Handwriting Beautification : Due to the individual differences in handwriting, a 100% accurate handwriting recognition software has not yet been developed. Human reading ability is dependent on various factors including the knowledge of grammar, context, etc. Hence, it is difficult to build artificial methods to recognize documents as accurately as humans. Also, even a handwriting recognition software with dictionary and context-understanding capabilities cannot guarantee accuracy in recognizing proper nouns. Due to these limitation, we present a scheme for handwriting beautification which modifies the document so that it becomes more presentable while remaining in the individual's handwriting. The output of this scheme can be used by humans to read deformed documents.

The most common reasons for illegibility of English handwritten text are :

Baseline skew
Irregular slant
Irregular sizes of characters
Unintentional spaces between two parts of characters like d which could be mistaken for a c followed by l as in the figure :

Combination of two consecutive characters like or such that they are not recognizable separately as in the figure :

It is possible to process a handwritten document so as to correct the above mentioned irregularities in it. The main aim of beautification is to provide additional assistance to humans apart from the obvious advantages that they already have over computer methods. This will help them in figuring out the text of the document.
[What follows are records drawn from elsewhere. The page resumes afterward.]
-- ==== Sys2Proof/WellFormed.lean ====
section
/-! DEFINITION. Which terms of Instr are well formed: the legal values of every operand class (R104), the range checks of
R175 and R292 and the rules that no two destinations of a command coincide (R355). It is written command by command from
R106, apart from the ordered check of Decode.lean that names the error; that the two agree is a statement of
Certificates/Slice0/Obligations.lean. -/

namespace Sys2Proof

/-- Class Q: v is even (R104). -/
def RegNum.isQ (v : RegNum) : Bool := v.toNat % 2 == 0

/-- Class P: v is a multiple of 4 (R104). -/
def RegNum.isP (v : RegNum) : Bool := v.toNat % 4 == 0

/-- Class D: v is one of 0..3 (R104). -/
def RegNum.isD (v : RegNum) : Bool := v.toNat < 4

/-- Class K: v is one of 0..5 (R104). -/
def RegNum.isK (v : RegNum) : Bool := v.toNat < 6

/-- Class X: with AUX = 1 a multiple of 4 that is at most 36, with AUX = 0 zero (R104, R292). -/
def RegNum.isX (aux : Bool) (v : RegNum) : Bool :=
  if aux then v.isP && v.toNat ≤ 36 else v.toNat == 0

/-- A well-formed command, for a configuration whose scalar register has skBits bits (R104 to R106, R175, R235, R262,
R292). Class E fields are never ill formed. -/
def Instr.wellFormed (skBits : Nat) : Instr → Bool
  | .nop | .mpAdd _ _ _ | .mpSub _ _ _ => true
  | .mpMul rd _ _ => rd.isD
  | .mpRdc _ rs1 => rs1.isD
  | .mpDadd rd rs1 rs2 | .mpDsub rd rs1 rs2 => rd.isD && rs1.isD && rs2.isD
  | .fpAdd _ _ _ | .fpSub _ _ _ | .fpNeg _ _ | .fpDiv2 _ _ | .fpCorr _ _ | .fpMul _ _ _ | .fpSqr _ _
  | .fpInv _ _ | .fpToMont _ _ | .fpFromMont _ _ | .fpMov _ _ | .fpSel _ _ _ _ => true
  | .fpLdc _ k => k.isK
  | .skBit _ imm => imm.toNat < skBits
  | .fp2Add rd rs1 rs2 | .fp2Sub rd rs1 rs2 | .fp2Mul rd rs1 rs2 | .jInv rd rs1 rs2 => rd.isQ && rs1.isQ && rs2.isQ
  | .fp2Neg rd rs1 | .fp2Div2 rd rs1 | .fp2Corr rd rs1 | .fp2Sqr rd rs1 | .fp2Inv rd rs1 | .fp2ToMont rd rs1
  | .fp2FromMont rd rs1 | .fp2Mov rd rs1 => rd.isQ && rs1.isQ
  | .fp2Sel rd rs1 rs2 _ => rd.isQ && rs1.isQ && rs2.isQ
  | .xDbl rd rs1 | .xTpl rd rs1 => rd.isP && rs1.isP
  | .xDble rd rs1 _ | .xTple rd rs1 _ => rd.isP && rs1.isP
  | .xDblAdd rd rs1 rs2 rs3 => rd.isP && rs1.isP && rs2.isQ && rs3.isQ && rd != rs1
  | .get4 rs1 | .get3 rs1 | .get2 rs1 => rs1.isP
  | .eval4 rd | .eval3 rd | .eval2 rd => rd.isP
  | .inv3Way rs1 rs2 rs3 => rs1.isQ && rs2.isQ && rs3.isQ && rs1 != rs2 && rs1 != rs3 && rs2 != rs3
  | .getA rd rs1 rs2 rs3 => rd.isQ && rs1.isQ && rs2.isQ && rs3.isQ
  | .ladderA rd rs1 rs2 rs3 | .ladderB rd rs1 rs2 rs3 => rd.isP && rs1.isQ && rs2.isQ && rs3.isQ
  | .chainA rd rs1 aux | .chainB rd rs1 aux => rd.isX aux && rs1.isP

end Sys2Proof
end

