-- ==== Sys2Proof/Machine/Flags.lean ====
section
/-! DEFINITION. The engine has no flags and no condition codes (R42). What it has instead is the shared STATUS register
(R45): the code of a rejection (R313) and the word a host read of STATUS returns. -/

namespace Sys2Proof.Machine

/-- The code that ERRCODE records for a rejection (R313). -/
def errorCode : CmdError → BitVec 4
  | .illegalOpcode => 1
  | .reservedField => 2
  | .misalignedOperand => 3
  | .operandRange => 4
  | .operandOverlap => 5

/-- The 64-bit word of STATUS (R45): BUSY in bit 0, ERR in bit 1, ERRCODE in bits 7:4, every other bit 0. -/
def Status.word (t : Status) : HostWord :=
  (t.errcode ++ 0#2 ++ BitVec.ofBool t.err ++ BitVec.ofBool t.busy).setWidth 64

/-- The legal values of STATUS (R45, R315): ERRCODE is 0 when ERR = 0 and in 1..5 when ERR = 1, and BUSY is 0 when
ERR = 1. -/
def Status.legal (t : Status) : Bool :=
  if t.err then 1 ≤ t.errcode.toNat && t.errcode.toNat ≤ 5 && !t.busy else t.errcode == 0

end Sys2Proof.Machine
end

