/-- A write of v to STATUS clears ERR and ERRCODE when v[1] = 1 and does nothing otherwise; it stalls while BUSY = 1; and
every step keeps STATUS legal, so BUSY is 0 whenever ERR is 1 (R315; 60_exceptions.md section 2). That the write is answered with 0 is the model's choice (log
entry 16). -/
def Obligations.StatusClearing : Prop :=
  (∀ (s : State) (v : HostWord) (rest : List HostEvent), s.cfg.wf = true → s.status.busy = false →
    s.port = .access { addr := 0x18, bytes := 8, kind := .write v } :: rest →
    step s = .next { s with port := rest, responses := ⟨0, false⟩ :: s.responses,
                            status := if v.getLsbD 1 then { busy := false, err := false, errcode := 0 } else s.status }) ∧
    (∀ (s : State) (v : HostWord) (rest : List HostEvent), s.cfg.wf = true → s.status.busy = true →
      s.port = .access { addr := 0x18, bytes := 8, kind := .write v } :: rest →
      ∃ t, step s = .next t ∧ t.port = s.port ∧ t.status.err = s.status.err ∧ t.status.errcode = s.status.errcode) ∧
    ∀ s t : State, s.status.legal = true → step s = .next t → t.status.legal = true ∧ (t.status.err → !t.status.busy)

/-- While BUSY = 1 the port answers aligned 64-bit reads of ID, CONFIG0, CONFIG1 and STATUS at once and stalls every other access, a
CMD write among them; with BUSY = 0 the oldest access is performed (R81; 20_memory.md section 5). The model's choices are that no
register changes at a step with BUSY = 1, the one that ends the command included, since a command's register writes are made at
its acceptance (log entry 7; R310 makes them between BUSY <- 1 and BUSY <- 0), and that a read of one of the four registers that is
not 64 bits wide stalls too before it gets its bus error (log entry 24). -/
def Obligations.BusyStalls : Prop :=
  (∀ (s : State) (a : Access) (rest : List HostEvent), s.cfg.wf = true → s.status.busy = true →
    s.port = .access a :: rest →
    ¬ (a.kind = .read ∧ a.bytes = 8 ∧ (a.addr = 0x00 ∨ a.addr = 0x08 ∨ a.addr = 0x10 ∨ a.addr = 0x18)) →
    ∃ t, step s = .next t ∧ t.port = s.port ∧ t.responses = s.responses ∧ t.lanes = s.lanes ∧ t.draws = s.draws ∧
      t.status.err = s.status.err ∧ t.status.errcode = s.status.errcode) ∧
    (∀ (s : State) (a : Access) (rest : List HostEvent), s.cfg.wf = true → s.status.busy = true →
      s.port = .access a :: rest → a.kind = .read → a.bytes = 8 →
      (a.addr = 0x00 ∨ a.addr = 0x08 ∨ a.addr = 0x10 ∨ a.addr = 0x18) →
      ∃ t, step s = .next t ∧ t.port = rest ∧ t.lanes = s.lanes ∧
        t.responses = { data := if a.addr = 0x00 then Config.idWord else if a.addr = 0x08 then s.cfg.config0Word
                          else if a.addr = 0x10 then s.cfg.config1Word else s.status.word,
                        busError := false } :: s.responses) ∧
    ∀ (s : State) (a : Access) (rest : List HostEvent), s.cfg.wf = true → s.status.busy = false →
      s.port = .access a :: rest → step s = perform a { s with port := rest }

/-- A command keeps BUSY at 1 for exactly the clocks its latency gives, while the host waits or its next access stalls; then
BUSY is 0 and the latch is empty (60_exceptions.md section 1, 70_reset_and_hazards.md section 2). That nothing else, no register
in particular, changes while BUSY = 1 and at completion is the model's choice: it makes a command's register writes at
acceptance (log entry 7), where R310 makes them between BUSY <- 1 and BUSY <- 0. Which accesses stall is R81 with log entry 24. -/
def Obligations.BusyEndsAfterLatency : Prop :=
  ∀ (n : Nat) (s : State), s.cfg.wf = true → s.status.busy = true → s.clocksLeft = n + 1 →
    (s.port = [] ∨ ∃ a rest, s.port = .access a :: rest ∧ a.answeredAtOnce = false) →
    core.run (n + 1) s =
        .next { s with status := { s.status with busy := false }, latch := none, clocksLeft := 0 } ∧
      ∀ m, m ≤ n → core.run m s = .next { s with clocksLeft := n + 1 - m }

/-- Constant time (70_reset_and_hazards.md section 2): the operation kinds that a command performs are the same for any two
lanes, whatever their registers hold, SK included; and what a CMD write does to STATUS, to the latch and to the clocks it will
take is the same in any two states with one configuration. What the trace records is log entry 19, and that the clocks are an
unknown function of the configuration and the word is log entry 8. -/
def Obligations.ConstantTime : Prop :=
  (∀ (c : Config) (i : Instr) (l m : Lane) (ks ls : List OpKind), opTrace c i l = some ks → opTrace c i m = some ls →
    ks = ls) ∧
    ∀ (s t s' t' : State) (v : HostWord) (rest rest' : List HostEvent), s.Inv → t.Inv → s.cfg = t.cfg →
      s.status.busy = false → t.status.busy = false → s.status.err = false → t.status.err = false →
      s.port = .access (cmdWrite v) :: rest → t.port = .access (cmdWrite v) :: rest' →
      step s = .next s' → step t = .next t' →
      s'.status = t'.status ∧ s'.latch = t'.latch ∧ s'.clocksLeft = t'.clocksLeft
The primary aim of this project is to recognize and beautify address blocks. The Joint Entrance Examination office of IIT, Kanpur receives numerous applications every year and they have to send the required documents to all the applicants. For this purpose, the applicants are required to write their addresses in the address blocks provided. A major problem which the JEE office is facing now-a-days is that many posted documents do not reach the applicant due to bad handwriting in the address block. In this project we aim to recognize and beautify the address blocks to relieve this problem. Since handling capital letters is much easier than handling small letters, we limited our domain to capital letters. It is reasonable to make it mandatory for the applicants to fill in the address block with capital letters. Some examples are provided in the following section.

2. Sample Input and Expected Output

Input :
An address block like :

Output:
The text of the address block:
ANIL KUMAR SHUKLA S/O
SHRIRAMBABUSH
Ismail pur (Ameen Gunj)
SoRAM, ALLAHABAD

3. Relation to past work

[Vaidya et al :1999] use a feature-based approach for numeral recognition. They have used a statistical method by assigning weights to each feature and assessing the numerals using these weights. We also use the feature-based approach to recognize the handwritten words. Our approach is different from theirs as words may be written in cursive writing whereas numerals aren't. It is not always possible to break words into characters. Hence we have to use a continuous process of matching the set of features to a database while accounting for the permutations as new features come into view and old ones are discarded. Also, the set of features in the case of alphabets is larger than that in the case of numerals.

[Nicchiotti/Scagliola:1999] have shown some good examples of normalization by removing unwanted variations in cursive handwriting using estimation and compensation of reference lines and slant angle. In the preprocessing of documents for the purpose of recognition and beautification, normalization is an important step to facilitate feature extraction.

[Spitz:1998] use character shape coding process for typed word recognition. They have a small dictionary to which all the words in the document belong. After scanning the words, they are classified on the basis of the regions that they occupy (extending above middle-line, extending below bottom-line or completely between the two). This narrows down the range of possibilities for the word which is then matched against all these possibilities. We had considered this approach but it would have been highly inefficient in our case which is more general as ours is not restricted to a small fraction of a dictionary nor is it restricted to typed documents where the characters are easily distinguishable.

4. Methodology:

Given an address block in pgm format, this project proceeds in the following steps to generate the desired output.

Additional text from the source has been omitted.